:: YOUR GOAL ::
Exactly reproduce the data from its first line through the line with "### Bytes -/", leaving out every line after it.

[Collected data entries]
+ + + + +

-- ==== Sys2Proof/Machine/Operands.lean ====
section
/-! DEFINITION. Operand assembly and the reading of bits: BIT and LEVEL (41_bus_driver.md R70, R71), the address operand
(30_encoding.md R56), the per-pin registers, the stages and the chip's bus (10_state.md R26 to R28). -/

namespace Sys2Proof.Machine

/-! ### Bytes -/

/-- BIT(v, i) = (v >> i) & 1, total and pure (R70). -/
def bit (v : Byte) (i : Fin 8) : Bool := v.getLsbD i.val

/-- LEVEL(b): 0 is Low, 1 is High (R8, R71). -/
def levelOf (b : Bool) : Level := if b then .high else .low

/-- A level as a bit (R8). -/
def levelBit : Level → Bool
  | .low => false
  | .high => true

/-- A valid address as it reaches the Bus Driver: zext_8(addr), bits 7:5 zero (R56). -/
def addressOperand (addr : Address) : Byte := addr.setWidth 8

/-- Whether an address byte, taken as a whole, is below ADDR_LIMIT (R56, R96). -/
def addressValid (address : Byte) : Bool := decide (address.toNat < Config.addrLimit)

/-! ### Registers indexed by pin -/

/-- PINMODE[p] and PINLEVEL[p], the read. -/
def PerPin.get {α : Type} (m : PerPin α) : Pin → α
  | .addrSer => m.addrSer
  | .dataSer => m.dataSer
  | .shClk => m.shClk
  | .shLatch => m.shLatch
  | .shMrN => m.shMrN
  | .csN => m.csN
  | .resN => m.resN

/-- PINMODE[p] <- v and PINLEVEL[p] <- v. -/
def PerPin.set {α : Type} (m : PerPin α) (p : Pin) (v : α) : PerPin α :=
  match p with
  | .addrSer => { m with addrSer := v }
  | .dataSer => { m with dataSer := v }
  | .shClk => { m with shClk := v }
  | .shLatch => { m with shLatch := v }
  | .shMrN => { m with shMrN := v }
  | .csN => { m with csN := v }
  | .resN => { m with resN := v }

/-- The signal a driven pin carries (R9). -/
def Pin.signal : Pin → Signal
  | .addrSer => .addrSer
  | .dataSer => .dataSer
  | .shClk => .shClk
  | .shLatch => .shLatch
  | .shMrN => .shMrN
  | .csN => .csN
  | .resN => .resN

/-- The physical pin a driven pin is wired to, from the OPEN parameter PINMAP (R7, R9). For an observer: no rule of the
block reads it. -/
def Pin.physical (p : Pin) : Nat := Config.pinMap p.signal

/-! ### Stages and the chip's bus -/

/-- The stage that holds a byte: bit k of the stage is bit k of the byte (R41). -/
def Stage.ofByte (v : Byte) : Stage where
  b7 := some (levelOf (bit v 7))
  b6 := some (levelOf (bit v 6))
  b5 := some (levelOf (bit v 5))
  b4 := some (levelOf (bit v 4))
  b3 := some (levelOf (bit v 3))
  b2 := some (levelOf (bit v 2))
  b1 := some (levelOf (bit v 1))
  b0 := some (levelOf (bit v 0))

/-- One shift by one place: position 0 takes the serial pin and the old bit 7 is discarded (R36). -/
def Stage.shift (st : Stage) (serial : Wire) : Stage :=
  ⟨st.b6, st.b5, st.b4, st.b3, st.b2, st.b1, st.b0, serial⟩

/-- A wire as 0 or 1, `none` where it is `Undefined`. -/
def wireNat : Wire → Option Nat
  | none => none
  | some .low => some 0
  | some .high => some 1

/-- The number on wires listed from the high bit to the low, `none` if one of them is `Undefined`; `acc` is the number on
the wires before them. -/
def wiresNat : Nat → List Wire → Option Nat
  | acc, [] => some acc
  | acc, w :: ws =>
    match wireNat w with
    | none => none
    | some n => wiresNat (2 * acc + n) ws

/-- The `n` low bits of a stage, the high one first. -/
def Stage.lowWires (st : Stage) (n : Nat) : List Wire :=
  [st.b7, st.b6, st.b5, st.b4, st.b3, st.b2, st.b1, st.b0].drop (Config.shiftBits - n)

/-- ABUS, the chip's address bus, is AQ[4:0], ADDR_BITS lines; AQ[7:5] reach nothing (R28). -/
def abus (aq : Stage) : Option Nat := wiresNat 0 (aq.lowWires Config.addrBits)

/-- DBUS, the chip's data bus, is DQ[7:0], DATA_BITS lines (R28): a value when all its bits are defined. -/
def dbus (dq : Stage) : Option Data := (wiresNat 0 (dq.lowWires Config.dataBits)).map (BitVec.ofNat Config.dataBits)

/-! ### Faults -/

/-- The code of a fault (R112). -/
def Raised.code : Raised → FaultCode
  | .hardwareUnavailable => .hardwareUnavailable
  | .streamIoError => .streamIoError
  | .danglingByte _ => .danglingByte
  | .addressOutOfRange _ _ _ => .addressOutOfRange
  | .pinWriteFailure _ _ => .pinWriteFailure
  | .notInitialized => .notInitialized
  | .bufferOverflow => .bufferOverflow

/-- The information recorded in FINFO, the "info" column of R112. -/
def Raised.info : Raised → FaultInfo
  | .hardwareUnavailable => .nothing
  | .streamIoError => .nothing
  | .danglingByte b => .byte b
  | .addressOutOfRange a d k => .address a d k
  | .pinWriteFailure p l => .pin p l
  | .notInitialized => .nothing
  | .bufferOverflow => .nothing

/-- The numeric code of R112. -/
def FaultCode.number : FaultCode → Nat
  | .hardwareUnavailable => 1
  | .streamIoError => 2
  | .danglingByte => 3
  | .addressOutOfRange => 4
  | .pinWriteFailure => 5
  | .notInitialized => 6
  | .bufferOverflow => 7

/-- The "severity" column of R112: DanglingByte is recoverable, AddressOutOfRange under `ADDR_POLICY = skip` too, every
other fault is fatal. -/
def Raised.fatal (r : Raised) (policy : AddrPolicy) : Bool :=
  match r with
  | .hardwareUnavailable => true
  | .streamIoError => true
  | .danglingByte _ => false
  | .addressOutOfRange _ _ _ => decide (policy = .fatal)
  | .pinWriteFailure _ _ => true
  | .notInitialized => true
  | .bufferOverflow => true

/-- The process's exit status as a number, for an observer (R21): EXIT_FAIL is some nonzero integer (log 15). -/
def Exit.number : Exit → Option Int
  | .none => Option.none
  | .zero => some 0
  | .exitFail => some Config.exitFail

end Sys2Proof.Machine
end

+ + + + +

:: YOUR SOLUTION ::
-- ==== Sys2Proof/Machine/Operands.lean ====
section
/-! DEFINITION. Operand assembly and the reading of bits: BIT and LEVEL (41_bus_driver.md R70, R71), the address operand
(30_encoding.md R56), the per-pin registers, the stages and the chip's bus (10_state.md R26 to R28). -/

namespace Sys2Proof.Machine

/-! ### Bytes -/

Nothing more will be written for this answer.